> **Assignment**: Between the line containing "def lowReg (r" and the line containing "else memWrite s" lies a run of lines; give that run again exactly, with both of those lines, and nothing else from the entries below.

Stored data:
____

-- ==== Sys2Proof/Machine/Operands.lean ====
section
/-! DEFINITION. Operand forms (R125, R221, R226, R227): register numbers, immediates, effective addresses, and the
loads and stores of a transfer size. -/

namespace Sys2Proof.Machine

/-- A 3-bit register field names R0..R7 (R24). -/
def lowReg (r : RegLow) : RegIdx := r.setWidth 6

/-- The second register of a doubleword pair (R221). -/
def pairReg (r : RegIdx) : RegIdx := r + 1

/-- A sign-extended immediate (R125). -/
def sextImm {n : Nat} (v : BitVec n) : Word := v.signExtend 32

/-- A zero-extended immediate (R125). -/
def zextImm {n : Nat} (v : BitVec n) : Word := v.setWidth 32

/-- A branch displacement: signed, in halfwords (R125, R251). -/
def branchDisp {n : Nat} (v : BitVec n) : Word := sextImm v <<< 1

/-- The transfer size as a power of two (R220). -/
def sizeLog : Size → Nat
  | .byte => 0
  | .half => 1
  | .word => 2
  | .double => 3

/-- A displacement scaled by the transfer size (R226). -/
def scaledDisp {n : Nat} (v : BitVec n) (size : Size) : Word := zextImm v <<< sizeLog size

/-- A base plus or, when `sub` is set, minus an offset, modulo 2^32 (R226). -/
def effAddr (base off : Word) (sub : Bool) : Word := if sub then base - off else base + off

/-- The access that moves a size of at most a word; for a doubleword, of each half. -/
def sizeAccess : Size → Access
  | .byte => .b1
  | .half => .b2
  | .word => .b4
  | .double => .b4

/-- `LoadN(ea, size, rd)` (R221). -/
def loadN (s : State) (ea : Word) (size : Size) (rd : RegIdx) : Res State :=
  if size = .double then
    if aligned ea 8 then
      (memRead s s.self ea .b4).bind fun lo =>
        (memRead (s.setReg rd lo) s.self (ea + 4) .b4).bind fun hi =>
          .ok ((s.setReg rd lo).setReg (pairReg rd) hi)
    else .misaligned ea
  else (memRead s s.self ea (sizeAccess size)).bind fun v => .ok (s.setReg rd v)

/-- `StoreN(ea, size, d0, d1)` (R221). -/
def storeN (s : State) (ea : Word) (size : Size) (d0 d1 : Word) : Res State :=
  if size = .double then
    if aligned ea 8 then (memWrite s s.self ea .b4 d0).bind fun t => memWrite t s.self (ea + 4) .b4 d1
    else .misaligned ea
  else memWrite s s.self ea (sizeAccess size) d0

/-- The local address of a control register by group and index (R203). -/
def ctlAddr (w : RegWindow) (group : BitVec 2) (sn : BitVec 6) : Word :=
  BitVec.ofNat 32 (w.base + 0x400 + 0x100 * group.toNat + 4 * sn.toNat)

end Sys2Proof.Machine
end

____

> **Solution below**:
def lowReg (r : RegLow) : RegIdx := r.setWidth 6

/-- The second register of a doubleword pair (R221). -/
def pairReg (r : RegIdx) : RegIdx := r + 1

/-- A sign-extended immediate (R125). -/
def sextImm {n : Nat} (v : BitVec n) : Word := v.signExtend 32

/-- A zero-extended immediate (R125). -/
def zextImm {n : Nat} (v : BitVec n) : Word := v.setWidth 32

/-- A branch displacement: signed, in halfwords (R125, R251). -/
def branchDisp {n : Nat} (v : BitVec n) : Word := sextImm v <<< 1

/-- The transfer size as a power of two (R220). -/
def sizeLog : Size → Nat
  | .byte => 0
  | .half => 1
  | .word => 2
  | .double => 3

/-- A displacement scaled by the transfer size (R226). -/
def scaledDisp {n : Nat} (v : BitVec n) (size : Size) : Word := zextImm v <<< sizeLog size

/-- A base plus or, when `sub` is set, minus an offset, modulo 2^32 (R226). -/
def effAddr (base off : Word) (sub : Bool) : Word := if sub then base - off else base + off

/-- The access that moves a size of at most a word; for a doubleword, of each half. -/
def sizeAccess : Size → Access
  | .byte => .b1
  | .half => .b2
  | .word => .b4
  | .double => .b4

/-- `LoadN(ea, size, rd)` (R221). -/
def loadN (s : State) (ea : Word) (size : Size) (rd : RegIdx) : Res State :=
  if size = .double then
    if aligned ea 8 then
      (memRead s s.self ea .b4).bind fun lo =>
        (memRead (s.setReg rd lo) s.self (ea + 4) .b4).bind fun hi =>
          .ok ((s.setReg rd lo).setReg (pairReg rd) hi)
    else .misaligned ea
  else (memRead s s.self ea (sizeAccess size)).bind fun v => .ok (s.setReg rd v)

/-- `StoreN(ea, size, d0, d1)` (R221). -/
def storeN (s : State) (ea : Word) (size : Size) (d0 d1 : Word) : Res State :=
  if size = .double then
    if aligned ea 8 then (memWrite s s.self ea .b4 d0).bind fun t => memWrite t s.self (ea + 4) .b4 d1
    else .misaligned ea
  else memWrite s s.self ea (sizeAccess size) d0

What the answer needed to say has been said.